# Thread: Express the integral as a limit,

1. ## Express the integral as a limit,

Express the integral as a limit, integral from -5 to -1 of x sin (x) dx using left endpoints
so it would be i= 1 to n f(-5+ (i-1) 4/n * 4/n and then I don't know how to continue

2. ## Re: Express the integral as a limit,

Originally Posted by sic
Express the integral as a limit, integral from -5 to -1 of x sin (x) dx using left endpoints
so it would be i= 1 to n f(-5+ (i-1) 4/n * 4/n and then I don't know how to continue
looks like you've just about got it. It's easier here to use 0 as the sum starting index.
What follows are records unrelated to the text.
-- ==== Sys2Proof/Tests/Slice0.lean ====
section
/-! SUPPORT. Tests: the smoke test of well-formedness, and small one-step tests whose expected results stand in the
spec's tables and worked examples. -/

namespace Sys2Proof.Tests

set_option Elab.async false

open Sys2Proof Sys2Proof.Machine

/-! ### Well-formedness: for each check of each command an ill-formed term, which the check refuses -/

def okH : JHdr := { seq := 1, tag := 1 }
def badH : JHdr := { seq := 2 ^ 32, tag := 1 }
def okP : PktHdr := { qpn := 1, psn := 1, counter := 1, bytes := 64 }
def okS : SegHdr :=
  { type := 1, segLen := 1, msgLen := 2049, msgSeq := 1, epoch := 1, segOffset := 2048, segCount := 2, counter := 1 }
def okM : MirrorMsg :=
  { region := 1, forwarded := false, atomic := false, tileSwitch := false, host := 0, entryTag := 0, pseq := 1
    psa := 0, data := [1], reqId := 0, result := 0, poison := [] }
def okF : FwdMsg :=
  { tag := 1, op := .read, host := 1, region := 1, off := 0, psa := 0, len := 1, data := [], poison := false, arg := 0
    cmp := 0, reqId := 0 }
def okB : Burgee :=
  { twin := true, state := .single, ledger := .fit, fast := false, fwMajor := 1, applianceId := 1, seq := 1, heard := 1
    time := 1, ensigns := 0, fenceSeen := 0, phase := 8 }
def okR : ConnReq :=
  { serviceId := 1, version := 1, service := 0, host := 7, qos := 0, hostQpn := 5, pmtu := 4096, psn := 1 }
def okC : CqRec := { pos := 0, tag := 0, sq := 4, note := false, status := 0, opcode := 7, result := 0, notify := false }
def okW : WcmHdr := { tag := 1, length := 16 }
def okL : LinkPeer := { twin := true, id := 1, record := true, variant := 0, fwMajor := 1 }
def okT : Target := { kind := 1, addr := 0, key := 0, ld := 0, host := 0 }

theorem test_ill_formed_headers : (!okH.wf || badH.wf || { okH with tag := 2 ^ 16 }.wf || !okP.wf ||
    { okP with qpn := 2 ^ 24 }.wf || { okP with psn := 2 ^ 24 }.wf || { okP with counter := 2 ^ 64 }.wf ||
    { okP with bytes := 2 ^ 14 }.wf || { okP with dscp := 2 ^ 6 }.wf || { okP with version := 2 ^ 8 }.wf || !okW.wf ||
    { okW with tag := 2 ^ 32 }.wf || { okW with length := 2 ^ 16 }.wf || { okW with version := 2 ^ 8 }.wf) = false := by
  decide +kernel

theorem test_ill_formed_requests : (!okR.wf || { okR with serviceId := 2 ^ 64 }.wf || { okR with version := 2 ^ 8 }.wf ||
    { okR with service := 2 ^ 8 }.wf || { okR with host := 2 ^ 16 }.wf || { okR with qos := 2 ^ 8 }.wf ||
    { okR with hostQpn := 2 ^ 24 }.wf || { okR with pmtu := 2 ^ 16 }.wf || { okR with psn := 2 ^ 24 }.wf ||
    { okR with gid := 2 ^ 128 }.wf) = false ∧ ([Verb.write (2 ^ 32) 0 [], .write 0 (2 ^ 64) [], .writeImm (2 ^ 32) 0 [] 0,
    .writeImm 0 (2 ^ 64) [] 0, .writeImm 0 0 [] (2 ^ 32), .read (2 ^ 32) 0 1, .read 0 (2 ^ 64) 1, .read 0 0 (2 ^ 32),
    .fetchAdd (2 ^ 32) 0 0, .fetchAdd 0 (2 ^ 64) 0, .fetchAdd 0 0 (2 ^ 64), .compareSwap (2 ^ 32) 0 0 0,
    .compareSwap 0 (2 ^ 64) 0 0, .compareSwap 0 0 (2 ^ 64) 0, .compareSwap 0 0 0 (2 ^ 64), .atomicWrite (2 ^ 32) 0 [],
    .atomicWrite 0 0 [1], .flush (2 ^ 32) 0 0 false, .flush 0 (2 ^ 64) 0 false, .flush 0 0 (2 ^ 32) false,
    .keepalive { okW with tag := 2 ^ 32 }, .wcm (2 ^ 8), .writeFirst (2 ^ 32) 0 0 [], .writeFirst 0 (2 ^ 64) 0 [],
    .writeFirst 0 0 (2 ^ 32) [], .writeLast [] (some (2 ^ 32)), .other (2 ^ 8)].all fun v => !v.wf) = true := by
  decide +kernel

theorem test_ill_formed_segments : (!okS.wf || { okS with type := 2 ^ 8 }.wf || { okS with segLen := 2 }.wf ||
    { okS with msgLen := 0 }.wf || { okS with msgLen := 66561 }.wf || { okS with msgSeq := 2 ^ 48 }.wf ||
    { okS with epoch := 2 ^ 16 }.wf || { okS with counter := 2 ^ 64 }.wf || { okS with version := 2 ^ 8 }.wf ||
    { okS with keySel := 2 ^ 24 }.wf || { okS with segOffset := 1 }.wf ||
    { okS with segOffset := 4096 }.wf || { okS with segCount := 1 }.wf || { okS with segLen := 0 }.wf) = false := by
  decide +kernel

theorem test_ill_formed_messages : (!okM.wf || { okM with region := 4096 }.wf || { okM with host := 2 ^ 16 }.wf ||
    { okM with entryTag := 2 ^ 16 }.wf || { okM with pseq := 2 ^ 64 }.wf || { okM with psa := 2 ^ 47 }.wf ||
    { okM with data := [] }.wf || { okM with reqId := 2 ^ 32 }.wf || { okM with result := 2 ^ 64 }.wf || !okF.wf ||
    { okF with tag := 2 ^ 16 }.wf || { okF with host := 2 ^ 16 }.wf || { okF with region := 4096 }.wf ||
    { okF with off := 2 ^ 47 }.wf || { okF with psa := 2 ^ 47 }.wf || { okF with reqId := 2 ^ 32 }.wf) = false := by
  decide +kernel

theorem test_ill_formed_1 : (([
    .registerWrite .firmware (2 ^ 64) 1 1, .registerWrite .firmware 1 (2 ^ 7) 1,
    .registerWrite .firmware 1 1 (2 ^ 64), .registerHiWrite .firmware (2 ^ 64) 0, .registerLoRead .firmware (2 ^ 64),
    .rcCounterRead .firmware (2 ^ 64) 1, .w1cFlagClear .firmware (2 ^ 64) 0 0 0,
    .badRegisterAccess .firmware false (2 ^ 64) 1, .badRegisterAccess .firmware false 1 (2 ^ 7),
    .gatedIslandAccess .firmware false (2 ^ 64) 0, .cxlMemrd 0 (2 ^ 16) 1 .none, .cxlMemrd 0 1 (2 ^ 64) .none,
    .cxlMemwr 0 (2 ^ 16) 1 (List.replicate 64 0) false, .cxlMemwr 0 1 (2 ^ 64) (List.replicate 64 0) false,
    .cxlMemwr 0 1 1 [] false, .gpfPhase2Complete 0 0 (2 ^ 64), .setLdAllocations 0 0 false (2 ^ 32),
    .fmExtentAdd 0 0 (2 ^ 64) 1 1 1, .fmExtentAdd 0 0 1 (2 ^ 64) 1 1, .fmExtentAdd 0 0 1 1 (2 ^ 12) 1,
    .fmExtentAdd 0 0 1 1 1 (2 ^ 47), .fmExtentRelease 0 (2 ^ 12) 1 1 false, .fmExtentRelease 0 1 (2 ^ 47) 1 false,
    .fmExtentRelease 0 1 1 (2 ^ 32) false, .setEventInterruptPolicy 0 (2 ^ 32), .getLog 0 false (2 ^ 64) 1,
    .getLog 0 false 1 (2 ^ 64), .transferFw 0 1 false 1 1 [] false,
    .transferFw 0 1 false 1 1 (List.replicate 4081 0) false, .getPoisonList 0 (2 ^ 64) 1, .getPoisonList 0 1 (2 ^ 64),
    .injectPoison 0 (2 ^ 64), .clearPoison 0 (2 ^ 64) (List.replicate 64 0), .clearPoison 0 1 [],
    .releaseDynamicCapacity 0 (2 ^ 64) 1, .releaseDynamicCapacity 0 1 (2 ^ 64), .setTimestamp 0 (2 ^ 64),
    .jorridVendorOpcode 0 badH .identify, .cxlMbxUnsupported 0 (2 ^ 16), .cnpReceived (2 ^ 24),
    .rateIncreaseTick (2 ^ 24), .rocePacketReceive { okP with qpn := 2 ^ 24 } (.read 0 0 1),
    .rocePacketReceive okP (.read (2 ^ 32) 0 1), .sendCounterLimit (2 ^ 24), .cmReq { okR with psn := 2 ^ 24 }] : List Instr).all fun i => !i.wf) = true := by decide +kernel

theorem test_ill_formed_2 : (([
    .cmRtu (2 ^ 24), .cmRej (2 ^ 24), .cmMra (2 ^ 24), .cmDreq (2 ^ 24) false, .cmDrep (2 ^ 24), .cmTimeout (2 ^ 24),
    .drainingTimeout (2 ^ 24), .errorTimeout (2 ^ 24), .keyHello (2 ^ 24) okW 1 1 1 1,
    .keyHello 1 { okW with tag := 2 ^ 32 } 1 1 1 1, .keyHello 1 okW (2 ^ 16) 1 1 1, .keyHello 1 okW 1 (2 ^ 16) 1 1,
    .keyHello 1 okW 1 1 (2 ^ 256) 1, .keyHello 1 okW 1 1 1 (2 ^ 9472), .keyConfirm (2 ^ 24) okW 1 1 false,
    .keyConfirm 1 { okW with tag := 2 ^ 32 } 1 1 false, .keyConfirm 1 okW (2 ^ 15616) 1 false,
    .keyConfirm 1 okW 1 (2 ^ 26472) false, .certRequest (2 ^ 24) okW, .certRequest 1 { okW with tag := 2 ^ 32 },
    .keyingTimeout (2 ^ 24), .rdmaWrite (2 ^ 24) 1 1 1 [1], .rdmaWrite 1 (2 ^ 24) 1 1 [1],
    .rdmaWrite 1 1 (2 ^ 32) 1 [1], .rdmaWrite 1 1 1 (2 ^ 64) [1], .rdmaWriteImm (2 ^ 24) 1 1 1 [1] 1,
    .rdmaWriteImm 1 (2 ^ 24) 1 1 [1] 1, .rdmaWriteImm 1 1 (2 ^ 32) 1 [1] 1, .rdmaWriteImm 1 1 1 (2 ^ 64) [1] 1,
    .rdmaWriteImm 1 1 1 1 [1] (2 ^ 32), .rdmaRead (2 ^ 24) 1 1 1 1, .rdmaRead 1 (2 ^ 24) 1 1 1,
    .rdmaRead 1 1 (2 ^ 32) 1 1, .rdmaRead 1 1 1 (2 ^ 64) 1, .rdmaRead 1 1 1 1 (2 ^ 64),
    .atomicFetchAdd (2 ^ 24) 1 1 1 0, .atomicFetchAdd 1 (2 ^ 24) 1 1 0, .atomicFetchAdd 1 1 (2 ^ 32) 1 0,
    .atomicFetchAdd 1 1 1 (2 ^ 64) 0, .atomicCompareSwap (2 ^ 24) 1 1 1 0 0, .atomicCompareSwap 1 (2 ^ 24) 1 1 0 0,
    .atomicCompareSwap 1 1 (2 ^ 32) 1 0 0, .atomicCompareSwap 1 1 1 (2 ^ 64) 0 0, .atomicWrite (2 ^ 24) 1 1 1 0,
    .atomicWrite 1 (2 ^ 24) 1 1 0] : List Instr).all fun i => !i.wf) = true := by decide +kernel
$$\sum_{i=0}^{n-1}f\left(-5+\frac{4i}{n}\right) \frac{4}{n}$$

now make use of the fact that

$$f(x)=x \sin(x)$$

and note that

$$\sin(a+b)=\sin(a)\cos(b)+\cos(a)\sin(b)$$

you'll end up with an approximation formula for the integral in terms of n. Then take the limit as n goes to infinity.

3. ## Re: Express the integral as a limit,

Is it the limit as n goes to infinity of the sum i=0, n-1, (sin(-5) cos(4i/n) + cos (-5) sin(4i/n)) 4/n then?

4. ## Re: Express the integral as a limit,

Not quite.

in the sum

$$x_i=-5+\frac{4i}{n}$$

$$dx = \frac{4}{n}$$

$$f_i=x_i \sin(x_i) = \left(-5+\frac{4i}{n}\right) \sin\left(-5+\frac{4i}{n}\right)$$

so your sum becomes

$$\sum_{i=0}^{n-1}f_i dx = \sum_{i=0}^{n-1} \left(-5+\frac{4i}{n}\right) \sin\left(-5+\frac{4i}{n}\right) \frac{4}{n}$$

you can work the algebra to finish it up

a numerical check shows this does converge (very slowly) to the correct answer.